_EXERCISE BRIEF_
When the line containing "(R288, R407). -/" is found in the data below, copy it and each line after it through the line containing "(.accld e t b) 4", exactly and with no others.

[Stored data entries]
========
/-- The `mma` mops (R293). -/
def mmaTable : Nat → Option (MmaFields → Instr)
  | 16 => some .mmaF16
  | 17 => some .mmaBf16
  | 18 => some .mmaS8
  | 19 => some .mmaU8
  | 20 => some .mmaC8
  | 21 => some .mmaS4
  | 24 => some .mmaF16Sp16
  | 25 => some .mmaBf16Sp16
  | 26 => some .mmaS8Sp16
  | 28 => some .mmaS8Sp8
  | 29 => some .mmaS4Sp8
  | _ => none

/-! ## Fields and literals (R271, R275) -/

/-- A halfword of the code, 0 beyond the end. -/
def half (hs : List Half) (k : Nat) : Half := hs.getD k 0

/-- The 32-bit value of two halfwords, low half first (R271). -/
def word2 (hs : List Half) (k : Nat) : Word := half hs (k + 1) ++ half hs k

/-- The literal32 that starts at halfword `k` (R271). -/
def lit32At (hs : List Half) (k : Nat) : Word := word2 hs k

/-- The literal64 that starts at halfword `k`, low word first (R271). -/
def lit64At (hs : List Half) (k : Nat) : DWord := word2 hs (k + 2) ++ word2 hs k

/-- An operand code of a 32-bit word whose literal words start at halfword 2. -/
def opndAt (hs : List Half) (c : BitVec 8) : Opnd := opndOf c (lit32At hs 2) (lit64At hs 2)

/-- The D field. -/
def fieldD (w : Word) : BitVec 8 := w.extractLsb' 8 8
/-- The X field. -/
def fieldX (w : Word) : BitVec 8 := w.extractLsb' 16 8
/-- The Y, FN, M or K field. -/
def fieldY (w : Word) : BitVec 8 := w.extractLsb' 24 8

/-- Bytes of an instruction with two operands. -/
def len2 (x y : Opnd) : Nat := 4 + x.litBytes + y.litBytes

/-- Answers the instruction unless a check of WellFormed fails or the code ends too early. -/
def checked (hs : List Half) (i : Instr) (len : Nat) : Decoded :=
  match i.check with
  | some r => .reject r
  | none => if hs.length * 2 < len then .reject .short else .ok i len

/-- A field that must hold 0xFF (R276). -/
def unread (c : BitVec 8) (k : Decoded) : Decoded := if c = 0xFF#8 then k else .reject .unreadField

/-- F2 major 0x36 (R287). -/
def decodeControl (hs : List Half) (w : Word) (e : Bool) : Decoded :=
  let fn := (fieldY w).toNat
  match bareTable fn with
  | some c => unread (fieldD w) (unread (fieldX w) (checked hs (c e) 4))
  | none =>
    match ctlXTable fn with
    | some c => let x := opndAt hs (fieldX w); unread (fieldD w) (checked hs (c e x) (len2 x .zero))
    | none =>
      match fn with
      | 0x0B => checked hs (.rdsr e (opndAt hs (fieldD w)) (fieldX w)) 4
      | 0x0C => let x := opndAt hs (fieldX w); checked hs (.wrsr e (fieldD w) x) (len2 x .zero)
      | 0x13 => unread (fieldX w) (checked hs (.clk e (opndAt hs (fieldD w))) 4)
      | 0x14 => checked hs (.dsrd e (opndAt hs (fieldD w)) (fieldX w)) 4
      | 0x15 => let x := opndAt hs (fieldX w); checked hs (.dswr e (fieldD w) x) (len2 x .zero)
      | _ => .reject .unassignedFn

/-- FC major 0x3D (R288, R399). -/
def decodeRay (hs : List Half) (e : Bool) (t b : Opnd) (k : Nat) (ct cb : BitVec 8) : Decoded :=
  match k with
  | 0x00 => unread ct (checked hs (.trace e b) 4)
  | 0x01 => checked hs (.spawn e t b) 4
  | 0x02 => unread ct (unread cb (checked hs (.retire e) 4))
  | 0x03 => unread ct (checked hs (.accum e b) 4)
  | 0x04 => checked hs (.binp e t b) 4
  | 0x05 => checked hs (.binrep e t b) 4
  | 0x06 => checked hs (.texLod e t b) 4
  | 0x07 => checked hs (.texQ e t b) 4
  | 0x08 => checked hs (.rng e t b) 4
  | _ => .reject .unassignedK

/-- FC major 0x3F (R288, R407). -/
def decodeMatrix (hs : List Half) (e : Bool) (t b : Opnd) (k : Nat) (ct cb : BitVec 8) : Decoded :=
  if h : 0x10 ≤ k ∧ k < 0x20 then unread ct (unread cb (checked hs (.mbarArr e ⟨k - 0x10, by omega⟩) 4))
  else if h : 0x20 ≤ k ∧ k < 0x30 then unread cb (checked hs (.mbarWait e ⟨k - 0x20, by omega⟩ t) 4)
  else match k with
    | 0x00 => unread ct (checked hs (.mstart e b) 4)
    | 0x01 => checked hs (.accld e t b) 4
    | 0x02 => unread ct (checked hs (.acczero e b) 4)
    | 0x04 => unread ct (checked hs (.mcfg e b) 4)
    | _ => .reject .unassignedK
========
_WORKED SOLUTION_
/-- FC major 0x3F (R288, R407). -/
def decodeMatrix (hs : List Half) (e : Bool) (t b : Opnd) (k : Nat) (ct cb : BitVec 8) : Decoded :=
  if h : 0x10 ≤ k ∧ k < 0x20 then unread ct (unread cb (checked hs (.mbarArr e ⟨k - 0x10, by omega⟩) 4))
  else if h : 0x20 ≤ k ∧ k < 0x30 then unread cb (checked hs (.mbarWait e ⟨k - 0x20, by omega⟩ t) 4)
  else match k with
    | 0x00 => unread ct (checked hs (.mstart e b) 4)
    | 0x01 => checked hs (.accld e t b) 4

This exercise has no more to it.